== Exercise prompt ==
The word "uncorrectable" may appear in some lines of the data; copy every such line.

___ Records for the task ___

/-- The conditions of R219. -/
def installOk (s : State) (a : Activity) (h : Shard) : Bool :=
  let target := BitVec.ofNat 32 (a.arg 24 4)
  let t := s.shard target
  let v := BitVec.ofNat 32 (a.arg 28 4)
  let g := BitVec.ofNat 32 (a.arg 32 4)
  let epoch := a.arg 36 4
  h.mstate == 2 && h.mtarget == target.toNat && (s.obj? target).isSome && s.tailFits a h && s.tier2Ok v (t.slots * t.vstride) &&
  (if h.degree = 0 then g == 0 else s.tier2Ok g (sketchBase h t.slots + h.sketchLen * t.slots)) &&
  decide (h.epoch < epoch) && decide (epoch < 2 ^ 31)

/-- The shards that a SEARCH or WRITE on an engine names. -/
def namedShards (engine : Nat) (b : Bytes) : List Nat := if engine = 5 ∧ fld b 0 1 = 2 then [fld b 4 1] else maskShards (fld b 8 8)
/-- Whether the engines have taken every copy of a search or write, so that it has started (R203, R219). -/
def copiesTaken (s : State) (engine : Nat) (e : QEntry) : Bool :=
  (engine == 5 && fld e.b 0 1 == 2) || (searchIssuers (Search.of e.b).graph).all (fun p => (s.queue (queueIx p.2 p.1)).taken.any (fun x => x.ctx == e.ctx && x.src == p.1))
/-- The copies of the searches and writes in progress on a shard, by queue (R219 step 1). -/
def inProgress (s : State) (n : Nat) : List (Nat × QEntry) :=
  (s.queues.map (fun q =>
    let g := queueEngine q.1
    if 2 ≤ g ∧ g ≤ 5 then q.2.taken.filterMap (fun e => if (namedShards g e.b).contains n && s.copiesTaken g e then some (q.1, e) else none) else [])).flatten
/-- Whether a search or write that was in progress when an install began is not over (R219 step 1). -/
def installWaits (s : State) (n : Nat) : Bool := s.installOpen.any (fun e => e.1 == n && (s.queue e.2.1).taken.contains e.2.2)

/-- An install begins: searches and writes that have not started are held (R219). -/
def installBegin (s : State) (a : Activity) : State :=
  match s.shardOf? a with
  | none => s.actTurned a .protocol
  | some id =>
    if s.headerPoisoned id then s.actTurned a .uncorrectable
    else if !s.installOk a (s.shard id) then s.actTurned a .protocol
    else ({ s with
      installing := s.installing ++ [BitVec.ofNat 6 a.shard]
      installOpen := s.installOpen ++ (s.inProgress a.shard).map (fun e => (a.shard, e)) } : State).actBegun a

/-- A merge cancelled: mstate 0, the log discarded, the target unused (R220). -/
def cancelMerge (s : State) (num : Nat) (id : U32) : State :=
  let s1 := (s.setHdr id 140 1 0).setHdr id 136 4 0
  { s1 with snapshots := s1.snapshots.erase num }

/-- An abort begins: a build on the shard stops and completes BUSY (R359), and the merge is cancelled. -/
def abortBegin (s : State) (a : Activity) : State :=
  match s.shardOf? a with
  | none => s.actTurned a .protocol
  | some id => if s.headerPoisoned id then s.actTurned a .uncorrectable else (s.cancelMerge a.shard id).actBegun a

/-- Whether a context is running a training step on a table (R359). -/
def training (s : State) (table : U32) (but : Option CtxId) : Bool :=
  s.ctxs.any (fun e =>
    let c := BitVec.ofNat 8 e.1
    decide (some c ≠ but) && s.names c table && (match e.2.run with | none => false | some r => descOp r.d == 0x0B))

/-- A placed object that is not RESIDENT: what reads it waits (R311). -/
def awaits (s : State) (id : U32) : Bool := match s.obj? id with | none => false | some o => decide (o.state ≠ .resident)
/-- An activity on a shard waits for the shard object, and an install for its target, to be RESIDENT (R311; log 139). -/
def actAwaits (s : State) (a : Activity) : Bool :=
  decide (a.code.toNat ≤ 3) && (match s.shardOf? a with | none => false | some id => s.awaits id || (a.code == 2 && s.awaits (BitVec.ofNat 32 (a.arg 24 4))))

/-- An activity that may begin: none before it of its kind or on its target, for a refresh no training step on its table (R359), and its objects there. -/
def canBegin (s : State) (before : List Activity) (a : Activity) : Bool :=
  !a.begun && a.code != 5 && before.all (fun b => b.code == 5 || (b.code != a.code && !b.sameTarget a)) &&
  (a.code != 4 || !s.training a.target none) && !s.actAwaits a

___

== Exercise response ==
    if s.headerPoisoned id then s.actTurned a .uncorrectable
  | some id => if s.headerPoisoned id then s.actTurned a .uncorrectable else (s.cancelMerge a.shard id).actBegun a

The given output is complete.